Highly active antiretroviral therapy (HAART), administered to a HAART-naïve patient, perturbs the steady state of chronic infection. This perturbation provides an opportunity to investigate the existence and dynamics of different sources of viral production. Models of HIV dynamics can be used to make a comparative analysis of the efficacies of different drug regimens. When HAART is administered for long periods of time, most patients achieve 'undetectable' viral loads (VLs), i.e., below 50 copies/ml. Use of an ultrasensitive VL assay demonstrates that some of these patients obtain a low steady state VL in the range 5-50 copies/ml, while others continue to exhibit VL declines to below 5 copies/ml. Interestingly, when patients exhibit continued declines below 50 copies/ml the virus has a half-life of approximately 6 months, consistent with some estimates of the rate of latent cell decline. Some patients, despite having sustained undetectable VLs, show periods of transient viremia (blips).
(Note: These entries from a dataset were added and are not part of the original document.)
/-- Settles O51: the one vector agrees with itself at every position. -/
theorem singleVectorComesBack : Obligations.SingleVectorComesBack := by
  intro x s hlen hsym hx
  have hchecks := interpChecks_one hlen hsym hx
  have hdiv : s.inp.length / (1 : Sym).toNat = s.inp.length := Nat.div_one _
  have hlane : ∀ i, interpolatedAt Config.constants x (interpVectors 1 s.inp) i =
      (s.inp.map byteToSym).getD i 0 := fun i =>
    fieldLaws_constants.interpolatedAt_of_agreed hchecks.distinct (interpVectors_length 1 s.inp).ge
      (fun u hu => by rw [interpVectors_one, List.mem_singleton] at hu; rw [hu]) x
  have hout : outputOf Config.constants (.interp 1 x) s.inp = s.inp := by
    rw [outputOf, hdiv]
    refine List.ext_getElem (by simp) fun i _ hi => ?_
    rw [List.getElem_map, List.getElem_range, hlane, List.getD_eq_getElem _ _ (by simpa using hi),
      List.getElem_map, symToByte_byteToSym (hsym _ (List.getElem_mem hi))]
  rw [exec_of_no_fault (interpChecks_iff.mpr hchecks), hout]

/-- Settles O52: at such a position the vectors lie on a constant. -/
theorem agreedPositionsPassThrough : Obligations.AgreedPositionsPassThrough := by
  intro k x s t h hok i v hi hagreed
  have hchecks := interpChecks_of_exec_ok h hok
  have hv : v.toNat < 32 := hchecks.symbols v (List.mem_of_getElem? (hagreed 0 hchecks.one_le))
  have hvectors : ∀ u ∈ interpVectors k s.inp, u.getD i 0 = byteToSym v := by
    intro u hu
    obtain ⟨j, hj, rfl⟩ := mem_interpVectors.mp hu
    rw [vectorAt_getD _ _ j hi, hagreed j hj]
    rfl
  rw [out_getElem?_of_interp_ok h hok hi, fieldLaws_constants.interpolatedAt_of_agreed
    hchecks.distinct (by rw [interpVectors_length]; exact hchecks.one_le) hvectors,
    symToByte_byteToSym hv]

/-- Settles O53: the x-coordinates lie on the polynomial `X`. -/
theorem indexPositionIsTarget : Obligations.IndexPositionIsTarget := by
  intro k x s t hk h hok
  have hchecks := interpChecks_of_exec_ok h hok
  have hout := out_getElem?_of_interp_ok h hok hchecks.idxPos_lt
  rwa [fieldLaws_constants.interpolatedAt_idxPos hchecks.distinct
    (by rwa [interpVectors_length])] at hout

/-- Settles O54: the weights are made of lane 5 and the target, the sum of the weights and lane `i`. -/
theorem lanesAreIndependent : Obligations.LanesAreIndependent := by
  intro k x s s' t t' i hlen h hok h' hok' hi hagree
  have hchecks := interpChecks_of_exec_ok h hok
  rw [out_getElem?_of_interp_ok h hok hi, out_getElem?_of_interp_ok h' hok' (hlen ▸ hi),
    interpolatedAt_congr _ x (lane_congr hlen hchecks.idxPos_lt fun j hj => (hagree j hj).1)
      (lane_congr hlen hi fun j hj => (hagree j hj).2)]

theorem reportedFault_interp_of_perm {k : Sym} {inp inp' : List Byte} (hlen : inp.length = inp'.length)
    (hsym : allSymbols inp) (hsym' : allSymbols inp')
    (h : (interpVectors k inp).Perm (interpVectors k inp')) (x : Sym) :
    reportedFault (.interp k x) inp = reportedFault (.interp k x) inp' := by
  have hframe : interpFrame k inp = interpFrame k inp' := by rw [interpFrame, interpFrame, hlen]
  have hpoints := h.map xCoordinate
  rw [reportedFault_interp, reportedFault_interp, interpolationFault, interpolationFault,
    if_neg (not_not.mpr hsym), if_neg (not_not.mpr hsym')]
  simp only [hframe, hpoints.nodup_iff, hpoints.mem_iff]

theorem outputOf_interp_of_perm {k x : Sym} {inp inp' : List Byte} (hlen : inp.length = inp'.length)
    (hchecks : InterpChecks k x inp) (h : (interpVectors k inp).Perm (interpVectors k inp')) :
    outputOf Config.constants (.interp k x) inp = outputOf Config.constants (.interp k x) inp' := by
  rw [outputOf, outputOf, ← hlen]
  exact List.map_congr_left fun i _ =>
    congrArg symToByte (fieldLaws_constants.interpolatedAt_perm h hchecks.distinct x i)

theorem answerOf_interp_of_perm {k x : Sym} {inp inp' : List Byte} (hlen : inp.length = inp'.length)
    (hsym : allSymbols inp) (hsym' : allSymbols inp')
    (h : (interpVectors k inp).Perm (interpVectors k inp')) :
    answerOf Config.constants (.interp k x) inp = answerOf Config.constants (.interp k x) inp' := by
  rw [answerOf, answerOf, ← reportedFault_interp_of_perm hlen hsym hsym' h x]
  cases hreport : reportedFault (.interp k x) inp with
  | none => simp only [outputOf_interp_of_perm hlen (interpChecks_iff.mp hreport) h]
  | some f => rfl

/-- Settles O55: the checks and the sum over the vectors do not depend on their order. -/
theorem vectorOrderImmaterial : Obligations.VectorOrderImmaterial := by
  intro k x s s' t t' hlen hsym hsym' hperm h h'
  obtain rfl := exec_eq_next_iff.mp h
  obtain rfl := exec_eq_next_iff.mp h'
  rw [answerOf_interp_of_perm hlen hsym hsym' hperm]
  exact ⟨rfl, rfl⟩
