theorem decodePadded_error {buf : List Byte} {e : Error} (h : decodePadded buf = .error e) :
    e = .invalidLength buf.length ∨ IsErrorOfGroup decodeChunk buf e ∨ IsErrorOfGroup decodeTail buf e := by
  by_cases hstrict : buf.length = 0 ∨ buf.length % ENC_W ≠ 0 ∨ isTail (groupAt buf (buf.length - 5)) = false
  · rw [decodePadded_eq_decodeStrict hstrict] at h
    exact (decodeStrict_error h).imp_right .inl
  obtain ⟨hn, hm, ht⟩ :
      buf.length ≠ 0 ∧ buf.length % ENC_W = 0 ∧ isTail (groupAt buf (buf.length - 5)) = true := by
    simpa using hstrict
  have hcases := decodePadded_tail_cases hn hm ht
  simp only [ENC_W] at hm hcases
  obtain ⟨e', hd, hp⟩ | ⟨l, -, ⟨e', hdt, hp⟩ | ⟨tail, -, hp⟩⟩ := hcases
  · obtain rfl : e' = e := Except.error.inj (hp.symm.trans h)
    exact .inr (.inl (decodeGroups_error (by omega) hd))
  · exact .inr (.inr ⟨buf.length - 5, e', by omega, by omega, hdt, Except.error.inj (h.symm.trans hp)⟩)
  · cases hp.symm.trans h

theorem encodeStrict_error {buf : List Byte} {e : Error} (h : encodeStrict buf = .error e) :
    e = .invalidLength buf.length := by
  by_cases hwhole : buf.length % 4 = 0
  · cases (encodeStrict_of_whole_chunks hwhole).symm.trans h
  · exact Except.error.inj (h.symm.trans (encodeStrict_of_cut_chunk hwhole))

theorem error_of_map_error {α β : Type} {res : Except Error α} {f : α → β} {e : Error}
    (h : res.map f = .error e) : res = .error e := by
  cases res with
  | ok a => cases h
  | error e' => exact congrArg _ (Except.error.inj h)

theorem decodeStrict_of_vals_error {buf : List Byte} {e : Error}
    (h : ((validateStrict buf).map fun _ => ([] : List Byte)) = .error e) : decodeStrict buf = .error e := by
  have hv := error_of_map_error h
  rw [validateStrict_eq_map_decodeStrict] at hv
  exact error_of_map_error hv

end Sys2Proof.Machine
end

section
/-! PROOF of `EveryOperationCompletes`, and of `OperationsReportOnlyTheirErrors` by `exec_ends` and the statuses of each
result's errors, row by row of R115. -/

namespace Sys2Proof.Machine

/-- Settles O11: every well-formed operation ends in `complete`, which keeps the input ports and the schedule. -/
theorem everyOperationCompletes : Obligations.EveryOperationCompletes := by
  intro i s hwf
  obtain ⟨o, ho⟩ := exec_eq_complete hwf s
  exact completes_of_eq ho trivial

theorem IsErrorOfGroup.exists_status {f : Byte5 → Except Error (List Byte)} {buf : List Byte} {e : Error}
    (h : IsErrorOfGroup f buf e) : ∃ g e', f g = .error e' ∧ e.status = e'.status := by
  obtain ⟨off, e', -, -, he', rfl⟩ := h
  exact ⟨_, e', he', e'.status_rebase off⟩

/-- The strict decoders report what `DEC` does, or the length (R100, R106). -/
theorem decodeStrict_error_status {buf : List Byte} {e : Error} (h : decodeStrict buf = .error e) :
    e.status ∈ [.invalidLength, .invalidByte, .invalidChunk] := by
  obtain rfl | hgroup := decodeStrict_error h
  · exact List.mem_cons_self
  · obtain ⟨g, e', he', hst⟩ := hgroup.exists_status
    exact List.mem_cons_of_mem _ (by simpa [hst] using decodeChunk_error_status he')

/-- `DECP` reports what `DEC` and `TDEC` do, or the length (R102). -/
theorem decodePadded_error_status {buf : List Byte} {e : Error} (h : decodePadded buf = .error e) :
    e.status ∈ [.invalidLength, .invalidByte, .invalidChunk, .invalidTail] := by
  obtain rfl | hgroup | hgroup := decodePadded_error h
  · exact List.mem_cons_self
  · obtain ⟨g, e', he', hst⟩ := hgroup.exists_status
    obtain hbyte | hchunk := decodeChunk_error_status he'
    · simp [hst, hbyte]
    · simp [hst, hchunk]
  · obtain ⟨g, e', he', hst⟩ := hgroup.exists_status
    obtain hbyte | htail := decodeTail_error_status he'
    · simp [hst, hbyte]
    · simp [hst, htail]

theorem resultOf_error_status {i : Instr} {buf : List Byte} {e : Error} (h : resultOf i buf = .error e) :
    e.status ∈ errorStatuses i := by
  cases i with
  | enc | decu | tdet | tenc | encp | decus => cases h
  | dec g => simpa [errorStatuses] using decodeChunk_error_status h
  | val g => simpa [errorStatuses] using decodeChunk_error_status (error_of_map_error h)
  | tdec g => simpa [errorStatuses] using decodeTail_error_status h
  | encs =>
    obtain rfl := encodeStrict_error h
    exact List.mem_cons_self
  | decs => exact decodeStrict_error_status h
  | decp => exact decodePadded_error_status h
  | vals => exact decodeStrict_error_status (decodeStrict_of_vals_error h)

/-- Settles O47: a status other than `OK` is that of an error of the operation's result. -/
theorem operationsReportOnlyTheirErrors : Obligations.OperationsReportOnlyTheirErrors := by
  intro i s t hexec
  obtain ⟨hok, -⟩ | ⟨e, d, he, ho⟩ := exec_ends hexec
  · exact .inl hok
  · exact .inr (by simpa [ho] using resultOf_error_status he)

end Sys2Proof.Machine
end

section
/-! PROOF of `StepKeepsPortsLegal`. The ports that an operation leaves are legal for it whatever they were before
(`exec_portsLegal`): its error was found in its group or in the buffer, and is raised as it was found. -/

namespace Sys2Proof.Machine

/-! ### Where the error of a result was found -/

theorem IsErrorOfGroup.foundIn {f : Byte5 → Except Error (List Byte)} {buf : List Byte} {e : Error}
    (h : IsErrorOfGroup f buf e) (hf : ∀ g e', f g = .error e' → e'.FoundIn (bytes5 g) ∧ e'.IsLocal) :
    e.FoundIn buf := by
  obtain ⟨off, e', hstart, hin, he', rfl⟩ := h
  obtain ⟨hfound, hlocal⟩ := hf _ _ he'
  exact hfound.rebase hlocal hstart hin

theorem decodeChunk_error_foundIn {g : Byte5} {e : Error} (h : decodeChunk g = .error e) :
    e.FoundIn (bytes5 g) ∧ e.IsLocal :=
  have hv := decodeChunk_error_iff.mp h
  ⟨chunkValue_error_foundIn hv, chunkValue_error_isLocal hv⟩

theorem decodeStrict_error_foundIn {buf : List Byte} {e : Error} (h : decodeStrict buf = .error e) :
    e.FoundIn buf := by
  obtain rfl | hgroup := decodeStrict_error h
  · rfl
  · exact hgroup.foundIn fun _ _ => decodeChunk_error_foundIn

theorem decodePadded_error_foundIn {buf : List Byte} {e : Error} (h : decodePadded buf = .error e) :
    e.FoundIn buf := by
  obtain rfl | hgroup | hgroup := decodePadded_error h
  · rfl
  · exact hgroup.foundIn fun _ _ => decodeChunk_error_foundIn
  · exact hgroup.foundIn fun _ _ hd => ⟨decodeTail_error_foundIn hd, decodeTail_error_isLocal hd⟩

/-- The error of a chunk operation was found in a group. -/
theorem resultOf_chunk_error {i : Instr} {buf : List Byte} {e : Error} (hformat : formatOf i = .chunk)
    (h : resultOf i buf = .error e) : ∃ g, e.FoundIn (bytes5 g) := by
  cases i with
  | encs | decs | encp | decp | vals | decus => cases hformat
  | enc | decu | tdet | tenc => cases h
  | dec g => exact ⟨g, (decodeChunk_error_foundIn h).1⟩
  | val g => exact ⟨g, (decodeChunk_error_foundIn (error_of_map_error h)).1⟩
  | tdec g => exact ⟨g, decodeTail_error_foundIn h⟩

/-- The error of a sequencer operation was found in the buffer. -/
theorem resultOf_sequencer_error {i : Instr} {buf : List Byte} {e : Error} (hformat : formatOf i = .sequencer)
    (h : resultOf i buf = .error e) : e.FoundIn buf := by
  cases i with
  | enc | dec | val | decu | tdet | tenc | tdec => cases hformat
  | encp | decus => cases h
  | encs =>
    obtain rfl := encodeStrict_error h
    exact rfl
  | decs => exact decodeStrict_error_foundIn h
  | decp => exact decodePadded_error_foundIn h
  | vals => exact decodeStrict_error_foundIn (decodeStrict_of_vals_error h)

/-! ### Legal ports -/

theorem chunkPortsLegal_of_ok {o : Outputs} (hst : o.st = .ok) (holen : o.olen.toNat ≤ 5) : chunkPortsLegal o := by
  simp [chunkPortsLegal, hst, holen]

theorem sequencerPortsLegal_of_ok {o : Outputs} (hst : o.st = .ok) (buf : List Byte) :
    sequencerPortsLegal buf o := by
  simp [sequencerPortsLegal, hst]

theorem chunkPortsLegal_raise {g : Byte5} {e : Error} (h : e.FoundIn (bytes5 g)) (n : Nat) (d : BitVec 3) :
    chunkPortsLegal { raise .chunk e n with diff := d } := by
  refine ⟨by simp, fun _ => raise_chunk_olen e n, ?_⟩
  simp only [raise_st]
  cases e with
  | invalidByte i c =>
    obtain ⟨hc, hbad⟩ := h
    have hi : i < 5 := (List.getElem?_eq_some_iff.mp hc).1
    refine ⟨fun _ => ⟨?_, hbad⟩, nofun⟩
    rw [raise_chunk_epos_byte, BitVec.toNat_ofNat]
    omega
  | invalidChunk p =>
    obtain ⟨-, hp⟩ := h
    rw [bytes5_length] at hp
    obtain rfl : p = 0 := by omega
    exact ⟨nofun, fun _ => rfl⟩
  | invalidLength m => exact ⟨nofun, nofun⟩
  | invalidTail => exact ⟨nofun, nofun⟩

theorem sequencerPortsLegal_raise {buf : List Byte} {e : Error} (h : e.FoundIn buf) (n : Nat) (d : BitVec 3) :
    sequencerPortsLegal buf { raise .sequencer e n with diff := d } := by
  refine ⟨fun _ => raise_sequencer_olenS e n, ?_⟩
  simp only [raise_st]
  cases e with
  | invalidLength m => exact ⟨fun _ => h, nofun, nofun⟩
  | invalidByte i c => exact ⟨nofun, fun _ => h, nofun⟩
  | invalidChunk p => exact ⟨nofun, nofun, fun _ => h⟩
  | invalidTail => exact ⟨nofun, nofun, nofun⟩

/-! ### Every step -/

/-- The ports that an operation leaves are legal for it. -/
theorem exec_portsLegal {i : Instr} {s t : State} (h : exec i s = .next t) :
    mayReport i t.out.st ∧
    (formatOf i = .chunk → chunkPortsLegal t.out) ∧
    (formatOf i = .sequencer → sequencerPortsLegal s.inp.ibuf t.out) := by
  refine ⟨operationsReportOnlyTheirErrors i s t h, ?_⟩
  obtain ⟨hok, holen⟩ | ⟨e, d, he, ho⟩ := exec_ends h
  · exact ⟨fun hformat => chunkPortsLegal_of_ok hok (holen hformat), fun _ => sequencerPortsLegal_of_ok hok _⟩
  · rw [ho]
    refine ⟨fun hformat => ?_, fun hformat => ?_⟩
    · obtain ⟨g, hg⟩ := resultOf_chunk_error hformat he
      exact hformat ▸ chunkPortsLegal_raise hg s.draws d
    · exact hformat ▸ sequencerPortsLegal_raise (resultOf_sequencer_error hformat he) s.draws d

/-- What a step can do: nothing, with nothing to issue, or the operation of the next word, which then stands at the inputs
and still stands there after it (R13, R38). -/
theorem step_next_cases {s t : State} (h : step s = .next t) :
    (s.pending = [] ∧ t = s) ∨
    (∃ u rest i, s.pending = u :: rest ∧ decode u.req = .ok i ∧ exec i (s.present u rest) = .next t ∧
      t.inp = u ∧ t.pending = rest) := by
  cases hp : s.pending with
  | nil =>
    rw [step, hp] at h
    exact .inl ⟨rfl, (Host.Outcome.next.inj h).symm⟩
  | cons u rest =>
    cases hdec : decode u.req with
    | error e => cases (step_of_decode_error hp hdec).symm.trans h
    | ok i =>
      have hexec : exec i (s.present u rest) = .next t := (step_of_decode_ok hp hdec).symm.trans h
      obtain ⟨hwf, -⟩ := decodedRequestMatchesItsRow u.req i hdec
      obtain ⟨v, hv, -, hframe⟩ := everyOperationCompletes i (s.present u rest) hwf
      obtain rfl : v = t := Host.Outcome.next.inj (hv.symm.trans hexec)
      exact .inr ⟨u, rest, i, rfl, hdec, hexec, hframe⟩

/-- Settles O49: an idle step changes nothing, and an operation leaves legal ports for the request at the inputs, whose
operation it is. -/
theorem stepKeepsPortsLegal : Obligations.StepKeepsPortsLegal := by
  intro s t hlegal hstep
  obtain ⟨-, rfl⟩ | ⟨u, rest, i, -, hdec, hexec, hinp, -⟩ := step_next_cases hstep
  · exact hlegal
  · intro j hj
    rw [hinp] at hj ⊢
    obtain rfl : i = j := Except.ok.inj (hdec.symm.trans hj)
    exact exec_portsLegal hexec

end Sys2Proof.Machine
end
We present a statistical characterization of the blips observed in a set of 123 patients, suggesting that patients have different tendencies to show blips during the period of VL suppression, that intermittent episodes of viremia have common amplitude profiles, and that VL decay from the peak of a blip may have two phases.

摘要

给予从未接受过高效抗逆转录病毒治疗(HAART)的患者高效抗逆转录病毒治疗,会扰乱慢性感染的稳态。这种扰动为研究病毒产生的不同来源的存在和动态提供了机会。HIV动力学模型可用于对不同药物治疗方案的疗效进行比较分析。长期进行HAART治疗时,大多数患者可实现病毒载量(VL)“检测不到”,即低于50拷贝/毫升。使用超灵敏VL检测方法表明,其中一些患者的VL在5 - 50拷贝/毫升范围内达到低稳态,而另一些患者的VL则持续下降至低于5拷贝/毫升。有趣的是,当患者的VL持续下降至低于50拷贝/毫升时,病毒的半衰期约为6个月,这与一些潜伏细胞下降速率的估计一致。一些患者尽管VL持续检测不到,但仍会出现短暂病毒血症期(波动)。我们对一组123例患者中观察到的波动进行了统计特征分析,结果表明患者在VL抑制期出现波动的倾向不同,病毒血症的间歇性发作具有共同的幅度特征,并且从波动峰值开始的VL衰减可能有两个阶段。